We are now beginning to study central perception of back pain within the brain itself. Studies of patients with atypical facial pain in whom no specific cause or abnormality can be identified have shown abnormal activation of the cingulate region of the brain,13 and similar studies are currently ongoing in patients with chronic back problems. Altered central neuromodulation within the brain and spinal cord provide a mechanism for integrating physical and psychological influences and are likely to be directly relevant to the altered prognosis associated with psychological disorders.

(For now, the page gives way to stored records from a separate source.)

theorem acceptedKind_some_iff (p : Params) (k : Kind) (t : Byte) (k' : Kind) :
    acceptedKind p (some k) t = some k' ↔ typeByte p k' = t ∧ k = k' := by
  simp only [acceptedKind]
  split
  · next h => simp only [Option.some.injEq, h]; exact ⟨fun e => e ▸ ⟨rfl, rfl⟩, And.right⟩
  · next h => simp only [reduceCtorEq, false_iff]; rintro ⟨rfl, rfl⟩; exact h rfl

theorem acceptedKind_eq_some_iff {p : Params} (hp : p.WellFormed) (expect : Option Kind) (t : Byte)
    (k : Kind) : acceptedKind p expect t = some k ↔ KindAccepted p expect t k := by
  cases expect with
  | none => simpa [KindAccepted, acceptedKind] using kindOfType_eq_some_iff hp t k
  | some k' => simpa [KindAccepted] using acceptedKind_some_iff p k' t k

/-! ### The stages (R120) -/

section Stages

variable {p : Params} {b : List Byte} {expect : Option Kind}

theorem parseCore_short (h : b.length < 8) : parseCore p b expect = .error .insufficientData :=
  if_pos h

theorem parseCore_wrongPrefix (h8 : 8 ≤ b.length)
    (h : byteAt b 0 ≠ p.sync0 ∨ byteAt b 1 ≠ p.sync1) :
    parseCore p b expect = .error .invalidPrefix :=
  (if_neg (Nat.not_lt.mpr h8)).trans (if_pos h)

theorem parseCore_wrongVersion (h8 : 8 ≤ b.length) (h0 : byteAt b 0 = p.sync0)
    (h1 : byteAt b 1 = p.sync1) (h : byteAt b 2 ≠ p.version) :
    parseCore p b expect = .error .invalidVersion := by
  simp [parseCore, show ¬ b.length < Config.minFrame from Nat.not_lt.mpr h8, h0, h1, h]

theorem parseCore_wrongType (h8 : 8 ≤ b.length) (h0 : byteAt b 0 = p.sync0)
    (h1 : byteAt b 1 = p.sync1) (h2 : byteAt b 2 = p.version)
    (h : acceptedKind p expect (byteAt b 3) = none) :
    parseCore p b expect = .error .invalidType := by
  simp [parseCore, show ¬ b.length < Config.minFrame from Nat.not_lt.mpr h8, h0, h1, h2, h]

/-- Once the kind is known, the length, the size and the CRC are left. -/
theorem parseCore_of_kind {k : Kind} (h8 : 8 ≤ b.length) (h0 : byteAt b 0 = p.sync0)
    (h1 : byteAt b 1 = p.sync1) (h2 : byteAt b 2 = p.version)
    (h : acceptedKind p expect (byteAt b 3) = some k) :
    parseCore p b expect =
      if lenOK k (u16At b 4).toNat = false then .error .invalidPayloadLength
      else if b.length < 8 + (u16At b 4).toNat then .error .insufficientData
      else if u16At b (6 + (u16At b 4).toNat) ≠ crc16 ((b.drop 2).take (4 + (u16At b 4).toNat)) then
        .error .crcMismatch
      else .ok (k, (u16At b 4).toNat) := by
  have hlong : ¬ b.length < Config.minFrame := Nat.not_lt.mpr h8
  have hprefix : ¬ (byteAt b 0 ≠ p.sync0 ∨ byteAt b 1 ≠ p.sync1) := by simp [h0, h1]
  rw [parseCore, if_neg hlong, if_neg hprefix, if_neg (not_not.mpr h2), h]
  rfl

end Stages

The assessment of chronic back problems is changing rapidly. Patients should have a careful assessment for specific lesions causing pain. In some this may include intravenous enhanced computerised tomography or magnetic resonance imaging to identify vascular problems. A careful clinical history and examination, supplemented by psychological screens for depression and abnormal somatic perception as well as a pain drawing, will identify the patients in whom psychological influences and central neuromodulation should be considered. We now realise that, for many patients, chronic back pain is not the same as acute back pain lasting longer.